Stored data entries:
-- ==== Sys2Proof/Laws/Kept3.lean ====
section
/-! SUPPORT. What the operations keep: the control path, registers and doorbells. One lemma per operation. -/
namespace Sys2Proof.Machine
open Sys2Proof.Safety
set_option linter.unusedSimpArgs false

@[simp] theorem adminFetch_keeps (z : State) (s : State) (hk : Keeps z s) :
    Keeps z (adminFetch s) := by
  unfold adminFetch
  (try dsimp only)
  repeat' (first | (simp (maxDischargeDepth := 30) [hk]; done) | split | (simp (maxDischargeDepth := 30) +contextual [hk]; done))

@[simp] theorem haltAdmin_keeps (z : State) (s : State) (hk : Keeps z s) :
    Keeps z (haltAdmin s) := by
  unfold haltAdmin
  (try dsimp only)
  repeat' (first | (simp (maxDischargeDepth := 30) [hk]; done) | split | (simp (maxDischargeDepth := 30) +contextual [hk]; done))

@[simp] theorem adminReset_keeps (z : State) (s : State) (hk : Keeps z s) :
    Keeps z (adminReset s) := by
  unfold adminReset
  (try dsimp only)
  repeat' (first | (simp (maxDischargeDepth := 30) [hk]; done) | split | (simp (maxDischargeDepth := 30) +contextual [hk]; done))

@[simp] theorem readFailHalt_keeps (z : State) (s : State) (hk : Keeps z s) :
    Keeps z (readFailHalt s) := by
  unfold readFailHalt
  (try dsimp only)
  repeat' (first | (simp (maxDischargeDepth := 30) [hk]; done) | split | (simp (maxDischargeDepth := 30) +contextual [hk]; done))

@[simp] theorem revokeJob_keeps (z : State) (q : Nat) (s : State) (hk : Keeps z s) :
    Keeps z (revokeJob q s) := by
  unfold revokeJob
  (try dsimp only)
  repeat' (first | (simp (maxDischargeDepth := 30) [hk]; done) | split | (simp (maxDischargeDepth := 30) +contextual [hk]; done))

@[simp] theorem setFence_keeps (z : State) (e : CmdEntry) (obj : FenceObj) (payload : Bytes) (s : State) (hk : Keeps z s) :
    Keeps z (setFence e obj payload s) := by
  unfold setFence
  (try dsimp only)
  repeat' (first | (simp (maxDischargeDepth := 30) [hk]; done) | split | (simp (maxDischargeDepth := 30) +contextual [hk]; done))

@[simp] theorem settleQueues_keeps (z : State) (s : State) (hk : Keeps z s) : Keeps z (settleQueues s) :=
  Keeps.trans hk ⟨rfl, rfl, rfl, rfl, id, id, leasesSound_moveClears _ _⟩

theorem tget_mem {α : Type} (t : Tbl α) (k : Nat) (v : α) (h : tget t k = some v) : (k, v) ∈ t := by
  induction t with
  | nil => cases h
  | cons e r ih =>
    unfold tget at h
    split at h
    · rename_i hk
      cases h
      subst hk
      exact List.mem_cons_self
    · exact List.mem_cons_of_mem _ (ih h)
theorem leaseAt_mem (s : State) (wid ix : Nat) (l : Lease) (hl : leaseAt s wid = some (ix, l)) : (ix, l) ∈ s.eng.leases := by
  unfold leaseAt at hl
  generalize hq : tget s.eng.leases (wid % 512) = q at hl
  cases q with
  | none => cases hl
  | some x =>
    cases hl
    exact tget_mem _ _ _ hq
@[simp] theorem commitLoad_keeps (z : State) (i : Nat) (s : State) (hk : Keeps z s) : Keeps z (commitLoad i s) := by
  unfold commitLoad
  repeat' split
  all_goals try exact hk
  rename_i h
  apply setJob_keeps
  refine kept_leases z s _ hk ?_
  exact fun hs => leasesSound_tput _ _ _ (Memory_writeBytes_wf _ _ _ (hs _ (leaseAt_mem _ _ _ _ h))) hs

@[simp] theorem openCtx_keeps (z : State) (j : Job) (s : State) (hk : Keeps z s) :
    Keeps z (openCtx j s) := by
  unfold openCtx
  (try dsimp only)
  repeat' (first | (simp (maxDischargeDepth := 30) [hk]; done) | split | (simp (maxDischargeDepth := 30) +contextual [hk]; done))

@[simp] theorem beginJob_keeps (z : State) (i : Nat) (j : Job) (r : Session) (s : State) (hk : Keeps z s) :
    Keeps z (beginJob i j r s) := by
  unfold beginJob
  (try dsimp only)
  repeat' (first | (simp (maxDischargeDepth := 30) [hk]; done) | split | (simp (maxDischargeDepth := 30) +contextual [hk]; done))

@[simp] theorem beginGo_keeps (z : State) (fuel : Nat) (s : State) (hk : Keeps z s) : Keeps z (beginGo fuel s) := by
  induction fuel generalizing s with
  | zero => exact hk
  | succ n ih =>
    unfold beginGo
    repeat' split
    all_goals first | exact hk | exact ih _ (beginJob_keeps _ _ _ _ _ hk)

@[simp] theorem startDue_keeps (z : State) (s : State) (hk : Keeps z s) :
    Keeps z (startDue s) := by
  unfold startDue
  (try dsimp only)
  repeat' (first | (simp (maxDischargeDepth := 30) [hk]; done) | split | (simp (maxDischargeDepth := 30) +contextual [hk]; done))

@[simp] theorem stallJob_keeps (z : State) (i need : Nat) (s : State) (hk : Keeps z s) :
    Keeps z (stallJob i need s) := by
  unfold stallJob
  (try dsimp only)
  repeat' (first | (simp (maxDischargeDepth := 30) [hk]; done) | split | (simp (maxDischargeDepth := 30) +contextual [hk]; done))

@[simp] theorem rejectBell_keeps (z : State) (page off : Nat) (event : Bool) (s : State) (hk : Keeps z s) :
    Keeps z (rejectBell page off event s) := by
  unfold rejectBell
  (try dsimp only)
  repeat' (first | (simp (maxDischargeDepth := 30) [hk]; done) | split | (simp (maxDischargeDepth := 30) +contextual [hk]; done))

@[simp] theorem acceptTail_keeps (z : State) (id tail at_ : Nat) (r : Ring) (s : State) (hk : Keeps z s) :
    Keeps z (acceptTail id tail at_ r s) := by
  unfold acceptTail
  (try dsimp only)
  repeat' (first | (simp (maxDischargeDepth := 30) [hk]; done) | split | (simp (maxDischargeDepth := 30) +contextual [hk]; done))

@[simp] theorem acceptHead_keeps (z : State) (page off id head : Nat) (r : Ring) (s : State) (hk : Keeps z s) :
    Keeps z (acceptHead page off id head r s) := by
  unfold acceptHead
  (try dsimp only)
  repeat' (first | (simp (maxDischargeDepth := 30) [hk]; done) | split | (simp (maxDischargeDepth := 30) +contextual [hk]; done))

@[simp] theorem directBell_keeps (z : State) (b : Bell) (s : State) (hk : Keeps z s) :
    Keeps z (directBell b s) := by
  unfold directBell
  (try dsimp only)
  repeat' (first | (simp (maxDischargeDepth := 30) [hk]; done) | split | (simp (maxDischargeDepth := 30) +contextual [hk]; done))

@[simp] theorem indirectBell_keeps (z : State) (b : Bell) (s : State) (hk : Keeps z s) :
    Keeps z (indirectBell b s) := by
  unfold indirectBell
  (try dsimp only)
  repeat' (first | (simp (maxDischargeDepth := 30) [hk]; done) | split | (simp (maxDischargeDepth := 30) +contextual [hk]; done))

@[simp] theorem ringBell_keeps (z : State) (b : Bell) (s : State) (hk : Keeps z s) : Keeps z (ringBell b s) := by
  unfold ringBell
  dsimp only
  refine keeps_ite _ _ _ _ ?_ (keeps_ite _ _ _ _ ?_ ?_)
  all_goals simp (maxDischargeDepth := 30) [hk]

@[simp] theorem presentBell_keeps (z : State) (wide : Bool) (b : Bell) (s : State) (hk : Keeps z s) :
    Keeps z (presentBell wide b s) := by
  unfold presentBell
  (try dsimp only)
  repeat' (first | (simp (maxDischargeDepth := 30) [hk]; done) | split | (simp (maxDischargeDepth := 30) +contextual [hk]; done))

@[simp] theorem replayPorch_keeps (z : State) (s : State) (hk : Keeps z s) :
    Keeps z (replayPorch s) := by
  unfold replayPorch
  (try dsimp only)
  repeat' (first | (simp (maxDischargeDepth := 30) [hk]; done) | split | (simp (maxDischargeDepth := 30) +contextual [hk]; done))

@[simp] theorem heldBells_keeps (z : State) (s : State) (hk : Keeps z s) :
    Keeps z (heldBells s) := by
  unfold heldBells
  (try dsimp only)
  repeat' (first | (simp (maxDischargeDepth := 30) [hk]; done) | split | (simp (maxDischargeDepth := 30) +contextual [hk]; done))

@[simp] theorem p1Work_keeps (z : State) (work : Bool) (s : State) (hk : Keeps z s) :
    Keeps z (p1Work work s) := by
  unfold p1Work
  (try dsimp only)
  repeat' (first | (simp (maxDischargeDepth := 30) [hk]; done) | split | (simp (maxDischargeDepth := 30) +contextual [hk]; done))

@[simp] theorem startIdop_keeps (z : State) (s : State) (hk : Keeps z s) :
    Keeps z (startIdop s) := by
  unfold startIdop
  (try dsimp only)
  repeat' (first | (simp (maxDischargeDepth := 30) [hk]; done) | split | (simp (maxDischargeDepth := 30) +contextual [hk]; done))

@[simp] theorem syncResume_keeps (z : State) (s : State) (hk : Keeps z s) :
    Keeps z (syncResume s) := by
  unfold syncResume
  (try dsimp only)
  repeat' (first | (simp (maxDischargeDepth := 30) [hk]; done) | split | (simp (maxDischargeDepth := 30) +contextual [hk]; done))

@[simp] theorem writeGlb_keeps (z : State) (off : Nat) (m d : BitVec 64) (s : State) (hk : Keeps z s) :
    Keeps z (writeGlb off m d s) := by
  unfold writeGlb
  (try dsimp only)
  repeat' (first | (simp (maxDischargeDepth := 30) [hk]; done) | split | (simp (maxDischargeDepth := 30) +contextual [hk]; done))

@[simp] theorem writeCmd_keeps (z : State) (off : Nat) (m d : BitVec 64) (s : State) (hk : Keeps z s) :
    Keeps z (writeCmd off m d s) := by
  unfold writeCmd
  (try dsimp only)
  repeat' (first | (simp (maxDischargeDepth := 30) [hk]; done) | split | (simp (maxDischargeDepth := 30) +contextual [hk]; done))

@[simp] theorem writeSel_keeps (z : State) (off : Nat) (m d : BitVec 64) (s : State) (hk : Keeps z s) :
    Keeps z (writeSel off m d s) := by
  unfold writeSel
  (try dsimp only)
  repeat' (first | (simp (maxDischargeDepth := 30) [hk]; done) | split | (simp (maxDischargeDepth := 30) +contextual [hk]; done))

@[simp] theorem writeRest_keeps (z : State) (off : Nat) (m d : BitVec 64) (s : State) (hk : Keeps z s) : Keeps z (writeRest off m d s) := by
  refine hk.trans ?_
  fun_cases writeRest
  all_goals first
    | exact keeps_refl _
    | exact ⟨rfl, rfl, rfl, rfl, faultsSound_of _ _ rfl rfl rfl rfl, id, id⟩

@[simp] theorem writeServed_keeps (z : State) (off : Nat) (m d : BitVec 64) (s : State) (hk : Keeps z s) :
    Keeps z (writeServed off m d s) := by
  unfold writeServed
  (try dsimp only)
  repeat' (first | (simp (maxDischargeDepth := 30) [hk]; done) | split | (simp (maxDischargeDepth := 30) +contextual [hk]; done))

@[simp] theorem writeReg_keeps (z : State) (off : Nat) (l : Lanes) (d : Word) (s : State) (hk : Keeps z s) :
    Keeps z (writeReg off l d s) := by
  unfold writeReg
  (try dsimp only)
  repeat' (first | (simp (maxDischargeDepth := 30) [hk]; done) | split | (simp (maxDischargeDepth := 30) +contextual [hk]; done))

@[simp] theorem clearRead_keeps (z : State) (off : Nat) (m : BitVec 64) (s : State) (hk : Keeps z s) : Keeps z (clearRead off m s) := by
  refine hk.trans ?_
  fun_cases clearRead
  all_goals first
    | exact keeps_refl _
    | exact ⟨rfl, rfl, rfl, rfl, id, fun h => h, id⟩
    | exact ⟨rfl, rfl, rfl, rfl, faultsSound_of _ _ rfl rfl rfl rfl, id, id⟩
    | exact ⟨rfl, rfl, rfl, rfl, fun h => ⟨by
        have := h.1
        unfold QueueSound at *
        rw [List.map_drop]
        exact this.sublist (List.drop_sublist _ _), h.2⟩, id, id⟩
    | (rw [if_pos (by assumption)]; exact ⟨rfl, rfl, rfl, rfl, id, id, id⟩)
    | (rw [if_neg (by assumption)]; exact keeps_refl _)

@[simp] theorem captureRead_keeps (z : State) (off : Nat) (m : BitVec 64) (s : State) (hk : Keeps z s) : Keeps z (captureRead off m s) := by
  refine hk.trans ?_
  unfold captureRead
  split
  · exact ⟨rfl, rfl, rfl, rfl, id, id, id⟩
  · exact keeps_refl _

@[simp] theorem readServed_keeps (z : State) (off : Nat) (m : BitVec 64) (s : State) (hk : Keeps z s) :
    Keeps z (readServed off m s) := by
  unfold readServed
  (try dsimp only)
  repeat' (first | (simp (maxDischargeDepth := 30) [hk]; done) | split | (simp (maxDischargeDepth := 30) +contextual [hk]; done))

@[simp] theorem readReg_keeps (z : State) (off : Nat) (l : Lanes) (s : State) (hk : Keeps z s) :
    Keeps z (readReg off l s) := by
  unfold readReg
  (try dsimp only)
  repeat' (first | (simp (maxDischargeDepth := 30) [hk]; done) | split | (simp (maxDischargeDepth := 30) +contextual [hk]; done))

@[simp] theorem crpDo_keeps (z : State) (a : CrpAccess) (s : State) (hk : Keeps z s) :
    Keeps z (crpDo a s) := by
  unfold crpDo
  (try dsimp only)
  repeat' (first | (simp (maxDischargeDepth := 30) [hk]; done) | split | (simp (maxDischargeDepth := 30) +contextual [hk]; done))

@[simp] theorem crpPresent_keeps (z : State) (a : CrpAccess) (s : State) (hk : Keeps z s) :
    Keeps z (crpPresent a s) := by
  unfold crpPresent
  (try dsimp only)
  repeat' (first | (simp (maxDischargeDepth := 30) [hk]; done) | split | (simp (maxDischargeDepth := 30) +contextual [hk]; done))

@[simp] theorem crpAccept_keeps (z : State) (s : State) (hk : Keeps z s) :
    Keeps z (crpAccept s) := by
  unfold crpAccept
  (try dsimp only)
  repeat' (first | (simp (maxDischargeDepth := 30) [hk]; done) | split | (simp (maxDischargeDepth := 30) +contextual [hk]; done))

@[simp] theorem crpPin_keeps (z : State) (a : CrpAccess) (s : State) (hk : Keeps z s) :
    Keeps z (crpPin a s) := by
  unfold crpPin
  (try dsimp only)
  repeat' (first | (simp (maxDischargeDepth := 30) [hk]; done) | split | (simp (maxDischargeDepth := 30) +contextual [hk]; done))

@[simp] theorem pinWrite_keeps (z : State) (off : Nat) (l : Lanes) (d : Word) (s : State) (hk : Keeps z s) :
    Keeps z (pinWrite off l d s) := by
  unfold pinWrite
  (try dsimp only)
  repeat' (first | (simp (maxDischargeDepth := 30) [hk]; done) | split | (simp (maxDischargeDepth := 30) +contextual [hk]; done))

@[simp] theorem pinRead_keeps (z : State) (off : Nat) (l : Lanes) (s : State) (hk : Keeps z s) :
    Keeps z (pinRead off l s) := by
  unfold pinRead
  (try dsimp only)
  repeat' (first | (simp (maxDischargeDepth := 30) [hk]; done) | split | (simp (maxDischargeDepth := 30) +contextual [hk]; done))

end Sys2Proof.Machine
end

• [What you need to do]:
Within the records above, the line carrying "Keeps z (crpPin a s) := by" starts the range and the last line ends it. Set down that range exactly.

• [Response]:
    Keeps z (crpPin a s) := by
  unfold crpPin
  (try dsimp only)
  repeat' (first | (simp (maxDischargeDepth := 30) [hk]; done) | split | (simp (maxDischargeDepth := 30) +contextual [hk]; done))

@[simp] theorem pinWrite_keeps (z : State) (off : Nat) (l : Lanes) (d : Word) (s : State) (hk : Keeps z s) :
    Keeps z (pinWrite off l d s) := by
  unfold pinWrite
  (try dsimp only)
  repeat' (first | (simp (maxDischargeDepth := 30) [hk]; done) | split | (simp (maxDischargeDepth := 30) +contextual [hk]; done))

@[simp] theorem pinRead_keeps (z : State) (off : Nat) (l : Lanes) (s : State) (hk : Keeps z s) :
    Keeps z (pinRead off l s) := by
  unfold pinRead
  (try dsimp only)
  repeat' (first | (simp (maxDischargeDepth := 30) [hk]; done) | split | (simp (maxDischargeDepth := 30) +contextual [hk]; done))

end Sys2Proof.Machine
end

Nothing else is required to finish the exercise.